In this post I’ll start with the really obvious. Often there you can think of multiple coding alternatives that yield the same answer. How do you know which code construct is the most efficient? This post offers one technique to help you determine that.
It is useful when comparing different approaches to those High Frequency – Low Impact queries. By that I mean, comparing queries that by themselves really don’t take long, but they are run so often that they begin to represent a significant portion of the load on your system. Another area of use is, testing a code construct in a Select List that might be executed once for each row, in a billion row update they can really influence the time to complete the query.
For Example
One of the columns in your select statement must display a cheque number with 10 digits. Eg: 1,234,567 displays as 0001234567. So you need to append leading zeros if your integer contains fewer than 10 digits. Which approach should you use?
1. Convert your int to a string, Find the length of the string. Subtract the length from 10 & pre-pend that many zeros.
SUBSTRING('0000000000', 1, 10 - LEN(CAST(@ChequeID AS varchar(10)))) + CAST(@ChequeID AS varchar(10))
2. Convert your int to a string, Prepend 10 zeros. Then take the Rightmost 10 chars.
RIGHT( '0000000000' + CAST(@ChequeID AS varchar(10)), 10)

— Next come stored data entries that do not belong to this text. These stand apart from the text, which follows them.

-- ==== Sys2Proof/Machine/Cells.lean ====
section
/-! DEFINITION. The cells of the array at work: operands (R210), issue (R209, R211 to R213, R218), results (R211, R215,
R216, R222), the column buses (R225, R247). -/
namespace Sys2Proof.Machine

/-! ### The run under way and its loop (R218) -/

/-- The run of a route under way: a ROUTE_RUN, or in a shadow its primary's. -/
def currentRun (s : State) : Option RunRec :=
  match s.array.current with
  | some (.route q i) => s.array.runs.find? (fun r => decide (r.queue = q ∧ r.index = i ∧ r.phase = .running))
  | some .rope => s.rope.run
  | _ => none

/-- A run's record with a new value: a shadow's running one is its primary's. -/
def putRun (r : RunRec) (s : State) : State :=
  if s.array.current = some .rope ∧ r.phase = .running then { s with rope.run := some r }
  else
    { s with array.runs := updFirst (fun x => decide (x.queue = r.queue ∧ x.index = r.index)) (fun _ => r) s.array.runs }

/-- A run goes wrong: its first status stays; an error that ends it early ends it at the end of its pass (R222, R227,
R247). -/
def runFails (st : Byte) (early : Bool) (s : State) : State :=
  match currentRun s with
  | some r => putRun { r with status := if r.status = stOk then st else r.status, early := r.early || early } s
  | none => s

/-- A cell's slot of the active plane, and its switch block (R207, R217). -/
def cellSlot (p : Plane) (cell i : Nat) : Word := tblGet 0 p.slots (32 * cell + i)

def cellSwitch (p : Plane) (cell : Nat) : BitVec 512 := tblGet 0 p.switch cell

/-- Fields of a switch block (R217). -/
def swRowDrive (w : BitVec 512) (slot : Nat) : Bool := w.getLsbD slot
def swColDrive (w : BitVec 512) (slot : Nat) : Bool := w.getLsbD (32 + slot)
def swActive (w : BitVec 512) : Bool := w.getLsbD 192
def swConst (w : BitVec 512) : Vec := (w >>> (256 : Nat)).setWidth 128

/-- The word address of a generator in a pass (R217): generators 0 and 1 for rooms, 2 and 3 for scratch. -/
def genAddr (w : BitVec 512) (g imm pass size : Nat) : Nat :=
  let f := field w.toNat (64 + 32 * g + 31) (64 + 32 * g)
  (field f 31 20 + imm % 4096 + pass * field f 19 8) % size

/-- The logical room word and the scratch word an instruction names in a pass (R207, R210). -/
def roomAddr (w : BitVec 512) (i : Word) (pass : Nat) : Nat :=
  genAddr w (slImm i / 4096 % 2) (slImm i) pass 2560

def scratchAddr (w : BitVec 512) (i : Word) (pass : Nat) : Nat :=
  genAddr w (2 + slImm i / 8192 % 2) (slImm i) pass 256

/-- A slot executes in this pass (R218). -/
def slotLive (i : Word) (pass passes : Nat) : Bool := decide (slStage i ≤ pass ∧ pass < passes + slStage i)

/-- The physical slice word of a logical room word for a run: none where the stripe is unmapped (R221, R222). -/
def mapStripe (r : RunRec) (cell addr : Nat) : Option Nat :=
  let stripe := addr / 32
  if stripe < r.stripes then
    (r.rooms[cell / 64 * r.stripes + stripe]?).map (fun n => n % 80 * 32 + addr % 32)
  else none

/-! ### Operands (R210) -/

/-- Whether an opcode reads A, B and C. -/
def readsA (op : Nat) : Bool := decide (op ≠ oNop ∧ op ≠ oLdi)

def readsB (i : Word) : Bool :=
  match slOp i with
  | 0x02 | 0x03 | 0x04 | 0x05 | 0x06 | 0x07 | 0x0A | 0x0B | 0x0F | 0x10 | 0x11 => true
  | 0x08 => decide (slAux i ≠ 4)
  | 0x0C => decide (slAux i = 4 ∨ slAux i = 5)
  | _ => false

/-- A conversion that narrows into a part of D takes the other parts from C (R209). -/
def narrows (i : Word) : Bool :=
  match Fmt.ofCode (slFmt i), Fmt.ofCode (slSrcB i % 16) with
  | some f, some t => decide (t = .fp6 ∨ (f ≠ .fp6 ∧ t.width 2 < f.width (slLanes i)))
  | _, _ => false

def readsC (i : Word) : Bool :=
  match slOp i with
  | 0x04 | 0x05 | 0x0B | 0x10 => true
  | 0x0D => narrows i
  | _ => false

/-- The source codes an instruction reads, in the order A, B, C. -/
def sources (i : Word) : List Nat :=
  (if readsA (slOp i) then [slSrcA i] else []) ++ (if readsB i then [slSrcB i] else []) ++
    (if readsC i then [slSrcC i] else [])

3. Same as Approach 1 but test to see if the Integer converts to exactly 10 digits & only do the Substring manipulation when you have less than 10 digits.
CASE WHEN LEN(CAST(@ChequeID AS varchar(10))) < 10
THEN SUBSTRING('0000000000', 1, 10 - LEN(CAST(@ChequeID AS varchar(10)))) + CAST(@ChequeID AS varchar(10))
ELSE CAST(@ChequeID AS varchar(10))
END
Note:
From a practical point of view you may think "OK, this is trivial stuff, after all there is only a few milliseconds difference anyway".
Answer 1
You may be correct, a good index is likely to be far more important. But remember, multi-table joins can generate millions of rows before they are filtered by the where clause. Saving a few seconds CPU time on each query can have a cumulative effect on overall system performance.
It may not be a huge win, but if it takes just as long to write inefficient code as it does to write more efficient code. Why not learn which code constructs are more efficient?
Answer 2
Try looking at the difference when you call a User Function from your select list. It can make your query 50 times slower. Sometimes performance differences can be massive, these code alternatives can occasionally be much more important than an index.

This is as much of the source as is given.